I assume that readers are well aware of why, when and whether they should split a monolith at all. But just in case, a quick reminder: our mutual goal is business-agility. If the monolith ceased to implement its responsibilities in such a way that it satisfies business, if the development pace slows down, then something definitely needs to be done to fix this. But before that, apparently, you need to find a reason why is that so. In my experience, the reason is always the same: tight coupling and low cohesion.
If your system belongs to a single bounded context, if it’s not big enough (yeah, sounds ambiguous, I’ll elaborate on this later) then all you have to do to fix things up is to decompose your system into modules the right way. Otherwise, you need to introduce way more autonomous and isolated concept that I can call a service. This term is probably one of the most overloaded one in the whole software industry, so let me clarify what I mean.
I’ll give more strict definition further, but for now, I want to point out that, first of all, service has logical boundaries, not physical. It can contain any number of physical servers which can contain both the backend code and UI data. There can be any number of databases inside those services, and they all can have different schemas.
Wrong ways of identifying service boundaries
Before delving into details of what a good service looks like, let me point out the most often encountered wrong ways of defining their boundaries.
Entity-services
Splitting a system to entity-services is an approach encountered so often that it’s called an anti-pattern. Sometimes this approach is accounted for an obsession with reuse: all stuff related to some entity in a single place, 100% reusable, pure bliss! But code reuse, when considered as a primary motivational force, is a fallacy. I believe the same goes for services.

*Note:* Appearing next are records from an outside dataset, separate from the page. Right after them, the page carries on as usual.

/-- An aligned write of one word goes to the register. -/
theorem regWrite_f00_word {s : State} (hl : s.fnLive 0 = true) {u : BitVec 24} (hu : u.toNat < 0xF0000) (h4 : u.toNat % 4 = 0)
    (v : W64) : s.regWrite (.host 0) (.dev u) 4 v false = s.writeMapped (.host 0) u.toNat (v.setWidth 32) := by
  simp [State.regWrite, State.writeWord, regAt, reaches_f00_dev hl hu, h4, silentArea_dev hu, Initiator.num]

theorem put_f00 {s : State} (hl : s.fnLive 0 = true) {u : BitVec 24} (hu : u.toNat < 0xF0000) (h4 : u.toNat % 4 = 0) (w : W32) :
    s.put (.host 0) (.dev u) w = s.writeMapped (.host 0) u.toNat w := by
  rw [State.put, regWrite_f00_word hl hu h4, BitVec.setWidth_setWidth_of_le w (by decide), BitVec.setWidth_eq]

theorem regWrite_f00_size {s : State} (hl : s.fnLive 0 = true) {u : BitVec 24} (hu : u.toNat < 0xF0000) {len : Nat}
    (h4 : len ≠ 4) (h8 : len ≠ 8) (v : W64) :
    s.regWrite (.host 0) (.dev u) len v false = s.accErr .size (.host 0) u.toNat true := by
  simp [State.regWrite, regAt, reaches_f00_dev hl hu, h4, h8, offOf_dev hu]

theorem regWrite_f00_bad {s : State} (hl : s.fnLive 0 = true) {u : BitVec 24} (hu : u.toNat < 0xF0000) (len : Nat) (v : W64) :
    s.regWrite (.host 0) (.dev u) len v true = s.aerUncorr 0 := by
  simp [State.regWrite, reaches_f00_dev hl hu]

/-! ## What a mapped write does -/

/-- Outside block 3 no pair takes part in a write. -/
theorem ne_dxToken {a : Nat} (h3 : a / 0x10000 ≠ 3) : a ≠ dxToken ∧ a ≠ dxToken + 0x8000 := by
  unfold dxToken; omega

/-- R16: a register of a safety-domain block that no write may act on. -/
theorem writeMapped_firewall {a : Nat} (h3 : a / 0x10000 ≠ 3) (hcopy : copiesBlock a = true) (hw : regWritable a = false)
    (who : Initiator) (w : W32) (s : State) : s.writeMapped who a w = s.firewall who (offOf a) := by
  simp [State.writeMapped, ne_dxToken h3, h3, hcopy, hw]

theorem writeMapped_unmapped {a : Nat} (h3 : a / 0x10000 ≠ 3) (hcopy : copiesBlock a = false) (hm : regMapped a = false)
    (who : Initiator) (w : W32) (s : State) : s.writeMapped who a w = s.accErr .unmap who (offOf a) true := by
  simp [State.writeMapped, ne_dxToken h3, h3, hcopy, hm]

theorem writeMapped_absent {a d : Nat} {s : State} (h3 : a / 0x10000 ≠ 3) (hcopy : copiesBlock a = false)
    (hm : regMapped a = true) (hd : s.absentDom a = some d) (who : Initiator) (w : W32) :
    s.writeMapped who a w = s.absentErr d who a true := by
  simp [State.writeMapped, ne_dxToken h3, h3, hcopy, hm, hd]

/-- A writable register of the blocks whose writes go by the access codes alone: ID_, SG_, VD_, PL_ and ST_. -/
def PlainReg (a : Nat) : Prop := a / 0x10000 ∈ [0, 9, 10, 11, 12] ∧ regWritable a = true ∧ maxMask a = none

theorem PlainReg.block {a : Nat} (hp : PlainReg a) :
    a / 0x10000 = 0 ∨ a / 0x10000 = 9 ∨ a / 0x10000 = 10 ∨ a / 0x10000 = 11 ∨ a / 0x10000 = 12 := by
  simpa using hp.1

/-- No write acts on ID_ACCADDR or ID_ACCCNT. -/
theorem PlainReg.not_record {a : Nat} (hp : PlainReg a) : a ∉ [0x24, 0x28, 0x2C] := by
  obtain ⟨_, hw, _⟩ := hp
  intro hmem
  have hro : ∀ b ∈ [0x24, 0x28, 0x2C], regWritable b = false := by decide
  rw [hro a hmem] at hw
  cases hw

/-- The write is accepted, and reported where it changes an XP field outside test-unlock. -/
theorem writeMapped_plain {a : Nat} (hp : PlainReg a) {s : State} (hm : regMapped a = true) (hd : s.absentDom a = none)
    (who : Initiator) (w : W32) : s.writeMapped who a w =
      if s.xpChanges a w && !s.testUnlock then (s.regEffect who a w).accErr .xpchg who (offOf a) true
      else s.regEffect who a w := by
  have hblk := hp.block
  have h3 : a / 0x10000 ≠ 3 := by omega
  have h4 : a / 0x10000 ≠ 4 := by omega
  have hdb : a ≠ 0xE0000 := by omega
  obtain ⟨_, hw, hx⟩ := hp
  simp [State.writeMapped, ne_dxToken h3, h3, hw, hm, hd, hdb, hx, State.cvDiscards, h4]

theorem regEffect_plain {a : Nat} (hp : PlainReg a) (who : Initiator) (w : W32) (s : State) : s.regEffect who a w =
    if (snapSet a).isEmpty then s.regStore a w
    else if bitAt w 0 then (s.regStore a w).snapNow a else s.regStore a w := by
  have hblk := hp.block
  have hfn : ¬ 0x100000000 ≤ a := by omega
  have hown : a ≠ 0x10010 ∧ a ≠ 0x1000C ∧ a ≠ 0x6000C ∧ a ≠ 0xD0034 := by omega
  have hcode : a / 0x10000 ≠ 4 ∧ a / 0x10000 ≠ 5 ∧ a / 0x10000 ≠ 14 := by omega
  simp [State.regEffect, hfn, hown, hcode]

/-- What a register holds after a write by the access codes (R8): RW and XP bits as written, W1C bits written with 1 cleared. -/
def RegRow.stored (r : RegRow) (x w : W32) : W32 :=
  ((x &&& ~~~(BitVec.ofNat 32 (r.rw ||| r.xp))) ||| (w &&& BitVec.ofNat 32 (r.rw ||| r.xp))) &&& ~~~(w &&& BitVec.ofNat 32 r.w1c)

theorem regStore_eq {a : Nat} {r : RegRow} (hr : regRow a = some r) (w : W32) (s : State) :
    s.regStore a w = s.rset a (r.stored (s.rget a) w) := by
  simp [State.regStore, hr, RegRow.stored]

/-- From `s` to `e` register `a` took the value `x` and nothing else changed. -/
def OnlyReg (s : State) (a : Nat) (x : W32) (e : State) : Prop :=
  e = { s with regs := e.regs } ∧ e.rget a = x ∧ ∀ b, b ≠ a → e.rget b = s.rget b

theorem onlyReg_rset (a : Nat) (x : W32) (s : State) : OnlyReg s a x (s.rset a x) :=
  ⟨rfl, rget_rset_same a x s, fun _ hb => rget_rset_ne hb x s⟩

/-! ## Snapshots (R383) -/

/-- What a fold of writes leaves at a key. -/
theorem mget_foldl_mput {α : Type} [DecidableEq α] (d g : Nat → α) (b : Nat) (l : List Nat) (m : FMap α) :
    mget (d b) (l.foldl (fun m a => mput (d a) m a (g a)) m) b = if b ∈ l then g b else mget (d b) m b := by
  induction l generalizing m with
  | nil => simp
  | cons a t ih =>
    rw [List.foldl_cons, ih]
    by_cases hb : b = a
    · subst hb; simp
    · rw [mget_mput_other _ _ m (g a) hb]; simp [hb]

theorem mget_snapNow {ctl b : Nat} (hb : b ∈ snapSet ctl) (s : State) :
    mget (regReset b) (s.snapNow ctl).hl.snap b = s.regLive b := by
  rw [State.snapNow, mget_foldl_mput regReset s.regLive, if_pos hb]

/-! ## The commands -/

/-- A command that acts outside COLD. -/
theorem completes_act {i : Instr} {f : State → State} {s : State} {P : State → Prop} (hi : exec i s = s.act f)
    (hc : s.dev.state ≠ .cold) (h : P (f s)) : Completes i s P :=
  ⟨f s, by rw [hi, State.act, if_neg hc, done_eq], h⟩

theorem completes_registerWrite {s : State} (hc : s.dev.state ≠ .cold) {who : Initiator} {p : RegAddr} {len : Fin 65} {v : W64}
    {bad : Bool} {P : State → Prop} (h : P (s.regWrite who p len.val v bad)) :
    Completes (.registerWrite who p len v bad) s P :=
  completes_act (f := State.regWrite who p len.val v bad) rfl hc h

theorem completes_w1cWrite {s : State} (hc : s.dev.state ≠ .cold) {who : Initiator} {p : RegAddr} {r : RegRow} {w : W32}
    {P : State → Prop} (hr : regRow (regAt p) = some r) (hw1c : r.w1c ≠ 0) (h : P (s.put who p w)) :
    Completes (.w1cWrite who p w) s P := by
  refine completes_act rfl hc ?_
  simpa [hr, hw1c, State.onlyIf] using h

theorem completes_snapshot {s : State} (hc : s.dev.state ≠ .cold) {who : Initiator} {p : RegAddr} {w : W32} {P : State → Prop}
    (hsnap : snapSet (regAt p) ≠ []) (hbit : bitAt w 0 = true) (h : P (s.put who p w)) :
    Completes (.snapshot who p w) s P := by
  refine completes_act rfl hc ?_
  simpa [hsnap, hbit, State.onlyIf] using h

/-! ## Writes by access code -/

/-- A write that changes no XP field leaves the register as the access codes have it, and nothing else. -/
theorem onlyReg_writeMapped {a : Nat} {r : RegRow} {s : State} {w : W32} (hp : PlainReg a) (hm : regMapped a = true)
    (hr : regRow a = some r) (hd : s.absentDom a = none) (hsnap : snapSet a = []) (hsame : s.xpChanges a w = false)
    (who : Initiator) : OnlyReg s a (r.stored (s.rget a) w) (s.writeMapped who a w) := by
  have heff : s.writeMapped who a w = s.rset a (r.stored (s.rget a) w) := by
    simp [writeMapped_plain hp hm hd, regEffect_plain hp, hsame, hsnap, regStore_eq hr]
  rw [heff]
  exact onlyReg_rset _ _ _

/-- A change of an XP field outside test-unlock takes effect and is reported. -/
theorem accessError_writeMapped_xp {a : Nat} {r : RegRow} {s : State} {w : W32} (hc : s.dev.state ≠ .cold) (hp : PlainReg a)
    (hm : regMapped a = true) (hr : regRow a = some r) (hd : s.absentDom a = none) (ha : a < 0xF0000) (hsnap : snapSet a = [])
    (hchg : s.xpChanges a w = true) (hlock : s.testUnlock = false) (hacc : a ≠ 0x20) (who : Initiator) :
    accessError s (s.writeMapped who a w) 12 a ∧ (quietReg a → (s.writeMapped who a w).rget a = r.stored (s.rget a) w) := by
  have heff : s.writeMapped who a w = (s.rset a (r.stored (s.rget a) w)).accErr .xpchg who a true := by
    simp [writeMapped_plain hp hm hd, regEffect_plain hp, hchg, hlock, hsnap, regStore_eq hr, offOf_dev ha]
  have hrec := hp.not_record
  have hcnt : 0x28 ≠ a ∧ 0x28 + 4 ≠ a := ⟨fun h => hrec (by simp [← h]), fun h => hrec (by simp [← h])⟩
  have hc' : (s.rset a (r.stored (s.rget a) w)).dev.state ≠ .cold := by rwa [State.rset_dev]
  rw [heff]
  refine ⟨accessError_of_before (sameSrc_rset _ _ s) (rget64_rset_ne hcnt.1 hcnt.2 _ s) (accessError_accErr hc' .xpchg who a true),
    fun hq => ?_⟩
  rw [rget_accErr_quiet hq (by simpa [hacc] using hrec), rget_rset_same]

/-- SNAP written with 1 stores the control register and captures the block's registers. -/
theorem snapshot_writeMapped {a : Nat} {r : RegRow} {s : State} {w : W32} (hp : PlainReg a) (hm : regMapped a = true)
    (hr : regRow a = some r) (hd : s.absentDom a = none) (hsnap : snapSet a ≠ []) (hsame : s.xpChanges a w = false)
    (hbit : bitAt w 0 = true) (who : Initiator) :
    s.writeMapped who a w = (s.rset a (r.stored (s.rget a) w)).snapNow a := by
  simp [writeMapped_plain hp hm hd, regEffect_plain hp, hsame, hsnap, hbit, regStore_eq hr]

/-! ## Accesses outside the plain registers -/

theorem absentDom_timeUnit {s : State} {a : Nat} (h5 : a / 0x10000 = 5) (hoff : s.dom 0x4F = .off) :
    s.absentDom a = some 0x4F := by
  have hfn : ¬ 0x100000000 ≤ a := by omega
  have htile : inTileWindow a = false := by simp [inTileWindow, show ¬ 0x100000 ≤ a by omega]
  simp [State.absentDom, State.regDom, hfn, htile, h5, hoff]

So here are the drawbacks of this approach:
- Tight coupling: Every service is a client of all the rest ones. So if one service changes, you have to test the whole system.
- They are chatty: They have a lot of internal communication — usually synchronous. This is fragile and slow.
- Lots of services: Hence it’s hard to comprehend overall picture and hard to track a request.
- Poor encapsulation: Business-rules are spread all over the system. Typically, each client has some checks before updating some other service’s data. And this update is carried out with pure update query. So data and behavior are torn apart.
- Synchronous nature: Typically, it’s http. Hence all its drawbacks I’ll talk about a bit later.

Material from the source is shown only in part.